- TASK DIRECTIONS:
The line containing "def State.timedHeadWord (s" marks the end, so write out exactly every line from the top of the entries below through that one.

- DATASET RECORDS:
-- ==== Sys2Proof/Machine/RegRead.lean ====
section
/-! DEFINITION. What a register word reads as, without any effect of the read: the common header (R428),
the fields that show the state of a block, and the fields held as they stand. The access itself, with its
effects, is in Bus. -/

namespace Sys2Proof.Machine

/-- PID of a page (R428): the type is the page number of the block's first instance. -/
def pidOf (p : Nat) : Nat :=
  let first := if 0x10 ≤ p ∧ p ≤ 0x13 then 0x10 else if p = 0x1A then 0x19 else if 0x20 ≤ p ∧ p ≤ 0x33 then 0x20 else p
  first * 2 ^ 24 + (p - first) * 2 ^ 16 + 0x0100

/-- The bits of field `f` in a register whose value is `v`. -/
def Fld.of (f : Fld) (v : Nat) : Nat := bitsOf v f.lsb f.width

/-- The capture at the head of a MAC's departure FIFO. -/
def State.captureHead (s : State) (m : Nat) : Capture :=
  match (s.mac m).fifo with
  | [] => ⟨0, 0, 0, 0⟩
  | c :: _ => c

/-- ETH.TLHEAD (R291): seconds in the high word, nanoseconds in the low one. -/
def State.timedHeadWord (s : State) (m : Nat) : Nat :=
  match (s.mac m).timed with
  | [] => 0
  | t :: _ => t.sec % 2 ^ 32 * 2 ^ 32 + t.ns

/-- SE.RSTA (R209). -/
def SeState.rsta (e : SeState) : Nat :=
  e.pcNow.toNat * 2 ^ 16 + e.pend % 16 * 2 ^ 12 + b2n e.prog1.isSome * 2 ^ 11 + b2n e.prog0.isSome * 2 ^ 10 +
    b2n e.rpt.isSome * 2 ^ 9 + b2n e.iow * 2 ^ 8

/-- DSX.CSTc (R233). -/
def State.cstWord (s : State) (c : Nat) : Nat :=
  b2n (s.slotOf c).isSome * 2 ^ 30 +
    (match s.heldOf c with
     | Option.none => 0
     | some h => 2 ^ 31 + h.d.prio * 2 ^ 24 + h.d.dom * 2 ^ 8 + h.d.src)

/-- PMU.PSBSTA (R234). -/
def State.psbSta (s : State) (c : Nat) : Nat :=
  match (s.core c).psb with
  | [] => 0
  | e :: t => e.seq * 2 ^ 16 + (t.length + 1)

/-- EST of RSE.TDATA (R150). -/
def estCode (e : Int) : Nat := if e = 1 then 1 else if e = -1 then 2 else 0

/-- RSE.TDATA of entry TADDR.INDEX (R150). -/
def State.tdata (s : State) : Nat :=
  let i := s.get R.RSE_TADDR_INDEX
  let e := s.ent i
  let x := s.inst (armOf (i / 64))
  let trimp := cellId s.pair i == x.trimNow && x.dirs.headD 0 != 0
  e.lost * 2 ^ 16 + b2n e.left * 2 ^ 9 + b2n e.unreach * 2 ^ 7 + b2n e.held * 2 ^ 6 + b2n e.cand * 2 ^ 5 +
    b2n trimp * 2 ^ 4 + estCode e.est * 2 ^ 2 + b2n e.fb * 2 + b2n e.pres

/-- The remaining interval of timer `n` in 10 ns units (R233). DEDUCED (log 127). -/
def State.tmrCnt (s : State) (n : Nat) : Nat := (alGet s.dsx.timers n 0 + 9) / 10

/-- PWM.BYP.REQ and AUX in their places (R247, R266). -/
def State.bypWord (s : State) : Nat := b2n s.bypAux * 2 + b2n s.bypReq

/-- The value that the word at offset `o` shows of the state of its block, in the places of the fields that do so:
the fields read here are those of `shows`. -/
def State.shown (s : State) (p o : Nat) : Nat :=
  if p = 3 then
    if 0x50 ≤ o ∧ o < 0x60 then s.sevWord ((o - 0x50) / 4)
    else if o = 0x60 then s.fcuTime
    else if o = 0x6C then s.gsta
    else if 0x80 ≤ o ∧ o < 0x90 then s.logWord ((o - 0x80) / 4)
    else min 15 (s.fcuRcnt ((o - 0x500) / 4)) * 2 ^ 8
  else if p = 4 then
    if o = 0x48 then Config.free s.freeCtr % 2 ^ 32
    else if o = 0x60 then Config.gbMinSig % 256 * 256 + Config.gbMinCore % 256
    else s.rdata.1
  else if p = 5 then Config.serial.toNat
  else if p = 8 then
    if o = 0x50 then s.dsxFree
    else if o < 0xA0 then s.cstWord ((o - 0x80) / 4)
    else if o < 0x100 then (match s.slotOf ((o - 0xC0) / 8) with | Option.none => 0 | some d => d.word)
    else s.tmrCnt ((o - 0x104) / 8)
  else if p = 9 then
    if (o - 0x100) % 0x80 = 0x5C then s.psbSta ((o - 0x100) / 0x80)
    else s.psbWord ((o - 0x100) / 0x80) (((o - 0x100) % 0x80 - 0x64) / 4)
  else if p = 0xB then b2n s.redReady * 2 ^ 3
  else if p = 0xF then s.tdata
  else if 0x10 ≤ p ∧ p ≤ 0x13 then (s.eng (p - 0x10)).rsta
  else if p = 0x14 then (if o = 0x4C then s.goutShown else if o = 0x54 then s.bypWord else s.pwm.count)
  else if p = 0x16 then
    b2n (s.fioHeld ((o - 0x140) / 4)) * 2 ^ 7 +
      (if s.fioSwitch ((o - 0x140) / 4) then Config.free s.freeCtr % 2 * 2 ^ 6 else 0)
  else if p = 0x17 then b2n s.safFresh * 2 ^ 16
  else if p = 0x34 then s.splitInUse
  else if 0x20 ≤ p then (if s.on (R.AZL_LSTAT_CDRLK (p - 0x20)) then s.get (R.AZL_PPM_PPM (p - 0x20)) else 0)
  else if o = 0x120 then s.timedHeadWord (p - 0x19)
  else
    let c := s.captureHead (p - 0x19)
    if o = 0x108 then c.tag * 2 ^ 48 + c.sec else if o = 0x110 then c.ns else (s.captureRead (p - 0x19)).1

/-- The fields that show the state of a block rather than hold a value of their own. -/
def shows (p o lsb : Nat) : Bool :=
  if p = 3 then
    decide ((0x50 ≤ o ∧ o < 0x60) ∨ o = 0x60 ∨ o = 0x6C ∨ (0x80 ≤ o ∧ o < 0x90)) ||
      (decide (0x500 ≤ o) && lsb == 8)
  else if p = 4 then decide (o = 0x48 ∨ o = 0x60 ∨ o = 0x70)
  else if p = 5 then decide (o = 0x1C8)
  else if p = 8 then
    (decide (o = 0x50) && lsb == 0) || decide ((0x80 ≤ o ∧ o < 0x100) ∨ (0x100 ≤ o ∧ o < 0x180 ∧ o % 8 = 4))
  else if p = 9 then
    decide (0x100 ≤ o ∧ ((o - 0x100) % 0x80 = 0x5C ∨ (0x64 ≤ (o - 0x100) % 0x80 ∧ (o - 0x100) % 0x80 < 0x74)))
  else if p = 0xB then decide (o = 0x44) && lsb == 3
  else if p = 0xF then decide (o = 0x44)
  else if 0x10 ≤ p ∧ p ≤ 0x13 then decide (o = 0x54)
  else if p = 0x14 then
    (decide (o = 0x4C) && lsb == 0) || (decide (o = 0x54) && decide (lsb ≤ 1)) || decide (o = 0x78)
  else if p = 0x16 then decide (0x140 ≤ o ∧ o < 0x180) && decide (lsb = 6 ∨ lsb = 7)
  else if p = 0x17 then decide (o = 0x5C) && lsb == 16
  else if 0x20 ≤ p ∧ p ≤ 0x33 then decide (o = 0x70)
  else if p = 0x34 then decide (o = 0x60) && lsb == 0
  else if p = 0x19 ∨ p = 0x1A then decide (o = 0x108 ∨ o = 0x110 ∨ o = 0x114 ∨ o = 0x120)
  else false

/-- The words that carry an open value: the path-delay margins, an Almanac word outside the region, and a channel's
current limit. A read takes a fresh one. DEDUCED (log 174). -/
def openWord (p o : Nat) : Bool :=
  decide ((p = 4 ∧ (o = 0x48 ∨ o = 0x70)) ∨ (p = 0x16 ∧ 0x140 ≤ o ∧ o < 0x180))

/-- What field `f` of page `p` reads as; CMT.LATE reads 0 without a Strike (R433). -/
def State.fieldValue (s : State) (p : Nat) (f : Fld) : Nat :=
  let o := f.word % 0x1000
  if f.acc = .w1a then 0
  else if shows p o f.lsb then f.of (s.shown p o)
  else if o = 0xC ∧ f.lsb = 2 ∧ !s.lock then 0
  else if o = 0x10 ∨ o = 0x14 then Nat.land (s.get f) (fltMask p)
  else s.get f

/-- Words that read 0 and ignore writes in the latched role: counters and monitors of the gated cores (R16), the
channels, trigger sources and measurement that a Cell does not have (R294), instance 1 in one-arm mode (R150), and
the sources that R217 and R332
do not define. -/
def State.voidWord (s : State) (p o : Nat) : Bool :=
  if p = 9 then s.isK && decide (0x200 ≤ o)
  else if p = 0xF then !Config.twoArm && decide (0x180 ≤ o)
  else if p = 0xC then
    s.isK && decide (o = 0x7C ∨ (0x180 ≤ o ∧ o < 0x300) ∨ (0x400 ≤ o ∧ o < 0x700))
  else if p = 8 then
    (decide (0x400 ≤ o) && !dsxDefined ((o - 0x400) / 4)) ||
      (s.isK && decide ((0x88 ≤ o ∧ o < 0xA0) ∨ (0xD0 ≤ o ∧ o < 0x100)))
  else if p = 3 then
    decide (0x500 ≤ o ∧ o < 0x700) && !fcuIsDefined ((o - 0x500) / 4)
  else false

/-- The value of the whole register whose fields are `l`. -/
def State.fieldsValue (s : State) (p : Nat) (l : List Fld) : Nat :=
  l.foldl (fun a f => a + s.fieldValue p f * 2 ^ f.lsb) 0

/-- The page of a Cell's redundancy unit reads its reset values (R318). -/
def State.frozenPage (s : State) (p : Nat) : Bool := p == 0xB && s.isK

/-- The reset value of field `f` in the latched role: PWM.SCFG.MODE is 0 in a Cell (R266), TBS.CFG.SRC is 01 and AUTOACC 1 in
Sections and Cells (R290). -/
def State.resetOf (s : State) (f : Fld) : Nat :=
  if f.key = R.PWM_SCFG_MODE.key ∧ s.isK then 0
  else if (f.key = R.TBS_CFG_SRC.key ∨ f.key = R.TBS_CFG_AUTOACC.key) ∧ (s.isS || s.isK) then 1
  else f.reset

/-- The reset value of the whole register whose fields are `l`. -/
def State.resetValue (s : State) (l : List Fld) : Nat :=
  l.foldl (fun a f => a + (if f.acc = .w1a then 0 else s.resetOf f) * 2 ^ f.lsb) 0

/-- The register at offset `o` of page `p`, up to 64 bits: reset values during a soft reset (R431) and on the
redundancy page of a Cell. -/
def State.register (s : State) (p o : Nat) : Nat :=
  if o = 0 then pidOf p
  else if s.voidWord p o then 0
  else if s.on (R.SRB p) then (if o = 8 then 2 else s.resetValue (wordFields p o))
  else if s.frozenPage p then s.resetValue (wordFields p o)
  else s.fieldsValue p (wordFields p o)

/-- Offset `o` of page `p` is the high word of a 64-bit register. -/
def isWideHigh (p o : Nat) : Bool := decide (4 ≤ o) && isWideLow p (o - 4)

/-- What the word at offset `o` of page `p` reads as, without an effect: a high word reads as the shadow (R10).
DEDUCED (log 174, 205, 255). -/
def State.peek (s : State) (p o : Nat) : Nat :=
  if isWideHigh p o then alGet s.shadow (0x1000 * p + o) 0
  else s.register p o % 2 ^ 32

end Sys2Proof.Machine
end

- EXERCISE SOLUTION:
-- ==== Sys2Proof/Machine/RegRead.lean ====
section
/-! DEFINITION. What a register word reads as, without any effect of the read: the common header (R428),
the fields that show the state of a block, and the fields held as they stand. The access itself, with its
effects, is in Bus. -/

namespace Sys2Proof.Machine

/-- PID of a page (R428): the type is the page number of the block's first instance. -/
def pidOf (p : Nat) : Nat :=
  let first := if 0x10 ≤ p ∧ p ≤ 0x13 then 0x10 else if p = 0x1A then 0x19 else if 0x20 ≤ p ∧ p ≤ 0x33 then 0x20 else p
  first * 2 ^ 24 + (p - first) * 2 ^ 16 + 0x0100

/-- The bits of field `f` in a register whose value is `v`. -/
def Fld.of (f : Fld) (v : Nat) : Nat := bitsOf v f.lsb f.width

/-- The capture at the head of a MAC's departure FIFO. -/
def State.captureHead (s : State) (m : Nat) : Capture :=
  match (s.mac m).fifo with
  | [] => ⟨0, 0, 0, 0⟩
  | c :: _ => c

/-- ETH.TLHEAD (R291): seconds in the high word, nanoseconds in the low one. -/
def State.timedHeadWord (s : State) (m : Nat) : Nat :=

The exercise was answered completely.